→ WHAT THE TASK ASKS: Every line of the data that includes "hdone" should be copied out.

→ PROVIDED DATA:
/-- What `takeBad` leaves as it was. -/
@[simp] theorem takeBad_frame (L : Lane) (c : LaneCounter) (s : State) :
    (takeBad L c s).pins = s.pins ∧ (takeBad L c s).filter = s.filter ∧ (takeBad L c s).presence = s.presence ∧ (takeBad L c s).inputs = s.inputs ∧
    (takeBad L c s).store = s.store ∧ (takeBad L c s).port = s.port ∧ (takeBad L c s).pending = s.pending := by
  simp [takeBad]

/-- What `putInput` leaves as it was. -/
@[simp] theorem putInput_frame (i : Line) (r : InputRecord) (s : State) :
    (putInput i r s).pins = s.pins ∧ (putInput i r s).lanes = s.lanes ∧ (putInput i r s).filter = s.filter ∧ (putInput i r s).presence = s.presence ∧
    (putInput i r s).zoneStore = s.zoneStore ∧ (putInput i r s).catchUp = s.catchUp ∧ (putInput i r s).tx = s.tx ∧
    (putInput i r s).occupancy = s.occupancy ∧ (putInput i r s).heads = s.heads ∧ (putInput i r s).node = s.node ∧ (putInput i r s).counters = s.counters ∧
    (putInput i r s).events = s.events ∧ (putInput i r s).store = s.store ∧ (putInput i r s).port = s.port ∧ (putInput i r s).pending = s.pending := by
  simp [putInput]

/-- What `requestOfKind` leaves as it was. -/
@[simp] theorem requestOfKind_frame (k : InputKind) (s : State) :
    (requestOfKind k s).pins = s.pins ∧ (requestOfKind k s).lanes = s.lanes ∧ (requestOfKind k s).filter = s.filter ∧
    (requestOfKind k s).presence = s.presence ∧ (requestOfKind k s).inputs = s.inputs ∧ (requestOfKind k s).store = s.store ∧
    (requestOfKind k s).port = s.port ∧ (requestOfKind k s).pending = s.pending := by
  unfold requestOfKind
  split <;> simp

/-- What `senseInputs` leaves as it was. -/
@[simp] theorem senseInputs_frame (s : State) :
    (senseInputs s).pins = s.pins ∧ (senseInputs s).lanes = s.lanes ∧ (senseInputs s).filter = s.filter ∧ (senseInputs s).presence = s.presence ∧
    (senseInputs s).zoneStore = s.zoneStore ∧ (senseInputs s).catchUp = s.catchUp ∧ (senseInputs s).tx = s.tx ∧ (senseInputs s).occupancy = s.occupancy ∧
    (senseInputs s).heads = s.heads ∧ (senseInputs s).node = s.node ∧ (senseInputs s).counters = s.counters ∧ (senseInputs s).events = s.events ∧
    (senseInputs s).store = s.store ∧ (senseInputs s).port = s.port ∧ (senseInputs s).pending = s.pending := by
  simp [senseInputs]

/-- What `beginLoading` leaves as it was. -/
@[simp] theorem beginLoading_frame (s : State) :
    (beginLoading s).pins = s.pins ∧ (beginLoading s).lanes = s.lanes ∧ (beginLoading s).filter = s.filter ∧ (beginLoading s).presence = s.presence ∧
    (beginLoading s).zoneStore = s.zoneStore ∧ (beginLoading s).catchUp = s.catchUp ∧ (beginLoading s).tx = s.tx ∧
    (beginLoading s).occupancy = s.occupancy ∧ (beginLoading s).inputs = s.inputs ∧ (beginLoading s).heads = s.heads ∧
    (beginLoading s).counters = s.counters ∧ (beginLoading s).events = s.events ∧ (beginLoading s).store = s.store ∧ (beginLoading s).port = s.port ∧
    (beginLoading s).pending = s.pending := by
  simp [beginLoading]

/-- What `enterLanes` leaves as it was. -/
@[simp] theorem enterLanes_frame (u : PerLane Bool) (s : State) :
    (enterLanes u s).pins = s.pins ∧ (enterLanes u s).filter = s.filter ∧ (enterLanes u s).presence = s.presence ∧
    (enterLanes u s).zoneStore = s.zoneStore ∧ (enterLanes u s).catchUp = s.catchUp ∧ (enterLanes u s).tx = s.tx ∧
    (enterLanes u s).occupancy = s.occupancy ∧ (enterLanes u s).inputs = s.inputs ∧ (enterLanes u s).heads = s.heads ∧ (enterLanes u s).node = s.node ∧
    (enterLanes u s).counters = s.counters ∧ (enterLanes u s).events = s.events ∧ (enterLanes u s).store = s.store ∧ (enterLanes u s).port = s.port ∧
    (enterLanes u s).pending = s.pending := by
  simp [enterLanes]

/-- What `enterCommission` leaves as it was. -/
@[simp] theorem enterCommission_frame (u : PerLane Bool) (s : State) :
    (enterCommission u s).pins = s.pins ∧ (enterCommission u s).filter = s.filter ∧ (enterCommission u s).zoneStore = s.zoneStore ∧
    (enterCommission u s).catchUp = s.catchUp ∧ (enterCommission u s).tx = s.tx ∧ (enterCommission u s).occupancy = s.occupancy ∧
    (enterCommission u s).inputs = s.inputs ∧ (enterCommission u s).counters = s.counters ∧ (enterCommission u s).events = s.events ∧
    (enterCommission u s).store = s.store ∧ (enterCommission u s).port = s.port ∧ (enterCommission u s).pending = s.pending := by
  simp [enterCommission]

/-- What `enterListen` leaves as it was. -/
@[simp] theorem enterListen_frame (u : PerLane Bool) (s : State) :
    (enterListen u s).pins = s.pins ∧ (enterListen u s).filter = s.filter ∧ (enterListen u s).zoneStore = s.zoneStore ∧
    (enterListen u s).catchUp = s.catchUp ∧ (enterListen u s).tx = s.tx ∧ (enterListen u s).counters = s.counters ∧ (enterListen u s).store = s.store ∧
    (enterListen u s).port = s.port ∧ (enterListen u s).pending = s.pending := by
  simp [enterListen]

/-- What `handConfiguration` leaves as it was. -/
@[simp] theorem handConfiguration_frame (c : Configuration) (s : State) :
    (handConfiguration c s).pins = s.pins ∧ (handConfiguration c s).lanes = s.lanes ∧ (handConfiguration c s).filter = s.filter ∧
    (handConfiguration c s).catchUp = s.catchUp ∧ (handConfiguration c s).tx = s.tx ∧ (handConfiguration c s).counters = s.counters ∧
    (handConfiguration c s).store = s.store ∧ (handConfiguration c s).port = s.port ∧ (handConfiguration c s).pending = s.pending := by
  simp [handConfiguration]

...

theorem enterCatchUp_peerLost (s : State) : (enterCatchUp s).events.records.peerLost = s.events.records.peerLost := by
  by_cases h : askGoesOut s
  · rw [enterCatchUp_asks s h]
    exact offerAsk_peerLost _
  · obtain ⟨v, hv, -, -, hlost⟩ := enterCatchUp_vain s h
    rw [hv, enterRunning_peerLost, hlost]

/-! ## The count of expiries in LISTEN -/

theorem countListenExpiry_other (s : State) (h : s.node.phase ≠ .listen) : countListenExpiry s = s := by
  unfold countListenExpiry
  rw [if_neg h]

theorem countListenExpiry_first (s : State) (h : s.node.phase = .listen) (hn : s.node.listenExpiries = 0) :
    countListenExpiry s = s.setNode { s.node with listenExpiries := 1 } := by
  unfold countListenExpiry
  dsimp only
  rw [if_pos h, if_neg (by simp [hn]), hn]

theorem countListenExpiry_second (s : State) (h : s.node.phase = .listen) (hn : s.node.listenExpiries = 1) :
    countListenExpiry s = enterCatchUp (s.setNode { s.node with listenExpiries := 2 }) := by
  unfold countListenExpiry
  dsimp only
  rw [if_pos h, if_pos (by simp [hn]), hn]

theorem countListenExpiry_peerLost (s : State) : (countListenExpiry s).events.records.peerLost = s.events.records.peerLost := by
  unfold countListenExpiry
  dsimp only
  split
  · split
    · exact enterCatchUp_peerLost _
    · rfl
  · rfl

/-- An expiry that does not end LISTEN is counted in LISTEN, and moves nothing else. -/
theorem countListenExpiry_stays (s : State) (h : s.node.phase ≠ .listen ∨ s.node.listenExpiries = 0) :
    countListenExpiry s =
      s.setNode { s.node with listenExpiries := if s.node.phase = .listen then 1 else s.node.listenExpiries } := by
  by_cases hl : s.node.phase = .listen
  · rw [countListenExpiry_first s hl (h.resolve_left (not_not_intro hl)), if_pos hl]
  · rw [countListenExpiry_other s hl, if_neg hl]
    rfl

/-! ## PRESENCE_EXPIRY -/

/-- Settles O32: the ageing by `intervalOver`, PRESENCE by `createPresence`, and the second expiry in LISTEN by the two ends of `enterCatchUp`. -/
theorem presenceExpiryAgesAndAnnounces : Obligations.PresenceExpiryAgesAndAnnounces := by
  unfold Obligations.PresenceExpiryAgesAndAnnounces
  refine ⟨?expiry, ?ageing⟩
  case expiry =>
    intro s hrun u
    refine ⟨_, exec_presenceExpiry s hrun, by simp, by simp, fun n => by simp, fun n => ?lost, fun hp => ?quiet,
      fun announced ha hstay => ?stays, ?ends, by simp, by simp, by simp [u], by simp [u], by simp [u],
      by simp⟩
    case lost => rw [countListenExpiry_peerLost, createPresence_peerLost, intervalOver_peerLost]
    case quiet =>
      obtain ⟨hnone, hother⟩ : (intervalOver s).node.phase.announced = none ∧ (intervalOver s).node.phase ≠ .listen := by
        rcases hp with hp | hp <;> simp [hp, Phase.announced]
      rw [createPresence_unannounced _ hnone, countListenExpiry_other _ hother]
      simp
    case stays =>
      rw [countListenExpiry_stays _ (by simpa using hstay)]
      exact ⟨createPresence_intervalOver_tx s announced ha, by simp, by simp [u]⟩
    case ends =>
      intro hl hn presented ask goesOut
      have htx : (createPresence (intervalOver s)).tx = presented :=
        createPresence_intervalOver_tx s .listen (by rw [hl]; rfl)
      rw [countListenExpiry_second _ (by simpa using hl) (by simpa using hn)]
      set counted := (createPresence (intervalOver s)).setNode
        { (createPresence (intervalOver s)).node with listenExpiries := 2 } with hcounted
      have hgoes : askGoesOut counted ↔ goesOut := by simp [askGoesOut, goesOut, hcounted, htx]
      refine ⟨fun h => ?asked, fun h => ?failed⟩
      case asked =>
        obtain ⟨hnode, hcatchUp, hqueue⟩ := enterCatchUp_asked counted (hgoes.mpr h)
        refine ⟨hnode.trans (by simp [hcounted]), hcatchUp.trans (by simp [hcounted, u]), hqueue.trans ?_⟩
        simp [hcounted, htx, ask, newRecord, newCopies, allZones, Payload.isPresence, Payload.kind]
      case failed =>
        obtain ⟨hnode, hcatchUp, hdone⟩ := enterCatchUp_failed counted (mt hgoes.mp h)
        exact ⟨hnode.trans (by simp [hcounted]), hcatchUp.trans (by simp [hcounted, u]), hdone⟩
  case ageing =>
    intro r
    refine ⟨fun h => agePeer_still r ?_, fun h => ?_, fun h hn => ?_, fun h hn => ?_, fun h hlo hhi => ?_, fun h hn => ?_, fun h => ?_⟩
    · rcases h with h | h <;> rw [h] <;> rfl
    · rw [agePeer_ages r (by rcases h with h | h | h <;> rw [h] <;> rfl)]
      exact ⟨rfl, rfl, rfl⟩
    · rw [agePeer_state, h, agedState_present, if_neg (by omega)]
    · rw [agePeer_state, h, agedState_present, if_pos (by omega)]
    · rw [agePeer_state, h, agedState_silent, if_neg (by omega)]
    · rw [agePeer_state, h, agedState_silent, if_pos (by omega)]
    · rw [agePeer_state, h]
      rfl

→ ANSWER TO THIS EXERCISE:
        obtain ⟨hnode, hcatchUp, hdone⟩ := enterCatchUp_failed counted (mt hgoes.mp h)
        exact ⟨hnode.trans (by simp [hcounted]), hcatchUp.trans (by simp [hcounted, u]), hdone⟩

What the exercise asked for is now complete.